Data excerpts
"""

-- ==== Sys2Proof/Tests/Slice0.lean ====
section
/-! SUPPORT. The model's own tests, each on one step or one word, and for every statement a state that meets its hypotheses. -/

set_option Elab.async false

namespace Sys2Proof.Tests

open Sys2Proof.Machine Sys2Proof.Claims

/-! ## What the statements assume can be met

Each theorem names a concrete state and operands that meet a statement's hypotheses together. -/

/-- A thread in slot 0 of core 0, every register full. -/
def one : Thread := { bslot := some 0, run := .slot 0 }
/-- It holds three numbers in registers 1, 2 and 3. -/
def holding (a b d : W64) : Thread := ((one.setX 1 a).setX 2 b).setX 3 d
/-- A core whose scratchpad is open to ASID 0. -/
def openCore : Core := { m := { lpu := [(0, 0x0100_00A0_0000_0000)] } }
/-- The machine with that thread alone. -/
def solo (th : Thread) : State := { threads := [(0, th)], cores := [(0, openCore)] }

theorem alone_solo (th : Thread) (h : th.gang = none) (hd : th.mo.deferred = []) : (solo th).Alone th := ⟨rfl, .inr h, hd⟩
theorem plain_solo (th : Thread) (h : th.gang = none) (hd : th.mo.deferred = []) (h1 : th.det = false)
    (h2 : th.chunk.open_ = false) : (solo th).Plain th := ⟨alone_solo th h hd, h1, h2⟩

theorem witness_RoundTrip :
    encode (.aluAdd ⟨1, 0b10010, 3, 4, 1, 1⟩) = some 0x1001_90D3 ∧ wellFormed (.aluAdd ⟨1, 0b10010, 3, 4, 1, 1⟩) = true ∧
    encode .taskYield = some 0x0410_0000 ∧ wellFormed .taskYield = true := by decide +kernel

theorem witness_IntegerAndBitFieldFunctions :
    let th := holding 7 0x0802 9
    (solo th).Alone th ∧ th.guardOk 0 0 = true ∧ th.Ready [1, 2] [3] ∧ th.Ready [1] [3] :=
  ⟨alone_solo _ rfl rfl, rfl, ⟨by decide, by decide⟩, ⟨by decide, by decide⟩⟩

theorem witness_ImmediateFunctions :
    let th := (holding 7 2 9).modC fun c => { c with hint := 0x0410_0000_0012_3456 }
    (solo th).Alone th ∧ th.Ready [1] [3] ∧ th.Ready [] [3] :=
  ⟨alone_solo _ rfl rfl, ⟨by decide, by decide⟩, ⟨by decide, by decide⟩⟩

theorem witness_MovesAndPredicates :
    let th := holding 0xFFFF_FFFF_8000_0080 2 9
    (solo th).Alone th ∧ th.guardOk 0 0 = true ∧ th.Ready [1] [3] ∧ th.Ready [] [3] ∧ th.Ready [1] [] ∧ th.Ready [1, 2] [] :=
  ⟨alone_solo _ rfl rfl, rfl, ⟨by decide, by decide⟩, ⟨by decide, by decide⟩, ⟨by decide, by decide⟩, ⟨by decide, by decide⟩⟩

/-- A guard on `p1`, which is clear, with empty operands. -/
theorem witness_GuardedOff :
    guardOf (.aluAdd ⟨3, 1, 2, 1, 0, 0⟩) = some (1, 0) ∧ (solo one).Alone one ∧ (one.p 1 ^^ (0 : BitVec 1) == 1) = false ∧
    guardOf (.bra ⟨0, 1, 5⟩) = some (0, 1) ∧ (one.p 0 ^^ (1 : BitVec 1) == 1) = false ∧
    decode 0x1001_90D3 = .ok (.aluAdd ⟨1, 0b10010, 3, 4, 1, 1⟩) :=
  ⟨rfl, alone_solo _ rfl rfl, rfl, rfl, rfl, by decide +kernel⟩

/-- Registers 1 and 3 are empty; the second source is strict in the first case, none is in the second. -/
theorem witness_EmptyOperands :
    let th := (holding 7 2 9).empty 1 |>.empty 3
    (solo th).Plain th ∧
    operandsOf (.aluAdd ⟨3, 2, 0b10001, 0, 0, 1⟩) = some ([2, 0b10001], [3]) ∧ firstStrict th [2, 0b10001] = some 1 ∧
    operandsOf (.aluAdd ⟨3, 2, 2, 0, 0, 1⟩) = some ([2, 2], [3]) ∧ firstStrict th [2, 2] = none ∧
    ((([2, 2] : List (BitVec 5)).map fun (f : BitVec 5) => f.extractLsb' 0 4) ++ [3]).find? (fun k => !th.full k) = some 3 ∧
    guardOf (.aluAdd ⟨3, 2, 2, 0, 0, 1⟩) = some (0, 0) ∧ (th.p 0 ^^ (0 : BitVec 1) == 1) = true :=
  ⟨plain_solo _ rfl rfl rfl rfl, rfl, by decide, rfl, by decide, by decide, rfl, rfl⟩

/-- 1.5, 2.0 and -0.0 in FP64, where `W` is 1. -/
theorem witness_FloatsRoundOnce :
    let th := holding 0x3FF8_0000_0000_0000 0x4000_0000_0000_0000 0x8000_0000_0000_0000
    (solo th).Plain th ∧ th.guardOk 0 0 = true ∧ th.Ready [1, 2] [3] ∧ th.Ready [1] [3] ∧
    isFinite (ebOf 1) (mbOf 1) (operand 1 (th.src 1)) ∧ isFinite (ebOf 1) (mbOf 1) (operand 1 (th.src 2)) ∧
    isFinite (ebOf 1) (mbOf 1) (operand 1 (th.x 3)) ∧ ¬ isZero (ebOf 1) (mbOf 1) (operand 1 (th.src 2)) ∧
    signAt (ebOf 1) (mbOf 1) (operand 1 (th.src 1)) = false := by
  refine ⟨plain_solo _ rfl rfl rfl rfl, rfl, ⟨by decide, by decide⟩, ⟨by decide, by decide⟩, ?_, ?_, ?_, ?_, ?_⟩ <;>
  first | (show _ ≠ _; decide +kernel) | decide +kernel

/-- A number, infinities of both signs, a quiet and a signalling NaN in FP64. -/
theorem witness_FloatSpecials :
    let th := holding 0x7FF0_0000_0000_0000 0x7FF8_0000_0000_0000 0x7FF0_0000_0000_0001
    (solo th).Plain th ∧ th.guardOk 0 0 = true ∧ th.Ready [1, 2] [3] ∧ th.Ready [1] [3] ∧ th.Ready [1, 2] [] ∧
    isInf 11 52 (operand 1 (th.src 1)) ∧ (isNaN 11 52 (operand 1 (th.src 2)) ∧ ¬ isSignalling 11 52 (operand 1 (th.src 2))) ∧
    isSignalling 11 52 (operand 1 (th.x 3)) ∧ isNaN 11 52 (operand 1 (th.x 3)) ∧
    isInf 11 52 (operand 1 0xFFF0_0000_0000_0000) ∧ signAt 11 52 (operand 1 0xFFF0_0000_0000_0000) = true ∧
    isZero 11 52 (operand 1 0x8000_0000_0000_0000) := by
  refine ⟨plain_solo _ rfl rfl rfl rfl, rfl, ⟨by decide, by decide⟩, ⟨by decide, by decide⟩, ⟨by decide, by decide⟩, ?_, ?_, ?_, ?_, ?_, ?_, ?_⟩ <;>
  (try simp only [isInf, isNaN, isSignalling, isZero]) <;> decide +kernel

/-- Compares: lt and eq as the order of values gives them for two infinities. -/
theorem witness_FloatCompares :
    let x := operand 1 0xFFF0_0000_0000_0000
    let y := operand 1 0x7FF0_0000_0000_0000
    ¬ (isNaN 11 52 x ∨ isNaN 11 52 y) ∧
    (true = true ↔ (isFinite 11 52 x ∧ isFinite 11 52 y ∧ value 11 52 x < value 11 52 y) ∨
      (isInf 11 52 x ∧ signAt 11 52 x = true ∧ ¬ (isInf 11 52 y ∧ signAt 11 52 y = true)) ∨
      (isInf 11 52 y ∧ signAt 11 52 y = false ∧ ¬ (isInf 11 52 x ∧ signAt 11 52 x = false))) ∧
    (false = true ↔ (isFinite 11 52 x ∧ isFinite 11 52 y ∧ value 11 52 x = value 11 52 y) ∨ (isInf 11 52 x ∧ x = y)) := by
  have h1 : ¬ isFinite 11 52 (operand 1 0xFFF0_0000_0000_0000) := by simp only [isFinite]; decide +kernel
  refine ⟨by simp only [isNaN]; decide +kernel, ?_, ?_⟩
  · refine ⟨fun _ => .inr (.inl ?_), fun _ => rfl⟩
    simp only [isInf]; decide +kernel
  · refine ⟨fun h => absurd h (by decide), fun h => ?_⟩
    rcases h with ⟨h, -⟩ | ⟨-, h⟩
    · exact absurd h h1
    · exact absurd h (by decide +kernel)

/-- The same states serve the conversions; in FP64 `0.0` is a number that rounds to the integer 0. -/
theorem witness_ConversionsRoundOnce :
    let th := holding 0 0 0
    (solo th).Plain th ∧ th.guardOk 0 0 = true ∧ th.Ready [1] [3] ∧ th.rm ≠ 5 ∧
    (∀ e ∈ conversions, ∀ w, e.2.1 w (th.src 1)) ∧ RoundedInt th.rm.toNat (value 11 52 (operand 1 (th.src 1))) 0 := by
  refine ⟨plain_solo _ rfl rfl rfl rfl, rfl, ⟨by decide, by decide⟩, by decide, ?_, ?_⟩
  · intro e he w
    simp only [conversions, List.mem_cons, List.not_mem_nil, or_false] at he
    rcases he with rfl | rfl | rfl | rfl | rfl | rfl | rfl <;> first | trivial | (revert w; simp only [isFinite]; decide +kernel)
  · have h : value 11 52 (operand 1 ((holding 0 0 0).src 1)) = 0 := by
      have : operand 1 ((holding 0 0 0).src 1) = 0 := by decide +kernel
      rw [this]
      simp [value]
    rw [h]
    constructor <;> norm_num
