-- ==== Sys2Proof/Decode.lean ====
section
/-! DEFINITION. The decoding of a table word. No row of the opcode table gives bits: a bundle's fields are operands of its
command, read by the bit positions of 14_instruction_encoding.md where the command runs. -/

namespace Sys2Proof

/-- The command that a word of `nbits` bits spells by the table's bits: none, since the table gives no row bits. -/
def decodeTableWord (_nbits _w : Nat) : Option Instr := none

end Sys2Proof
end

"""

Each line above from the one with "set_option Elab.async false" up to and including the one with "to ASID 0. -/" must be set down exactly, and no line outside that span may appear.

set_option Elab.async false

namespace Sys2Proof.Tests

open Sys2Proof.Machine Sys2Proof.Claims

/-! ## What the statements assume can be met

Each theorem names a concrete state and operands that meet a statement's hypotheses together. -/

/-- A thread in slot 0 of core 0, every register full. -/
def one : Thread := { bslot := some 0, run := .slot 0 }
/-- It holds three numbers in registers 1, 2 and 3. -/
def holding (a b d : W64) : Thread := ((one.setX 1 a).setX 2 b).setX 3 d
/-- A core whose scratchpad is open to ASID 0. -/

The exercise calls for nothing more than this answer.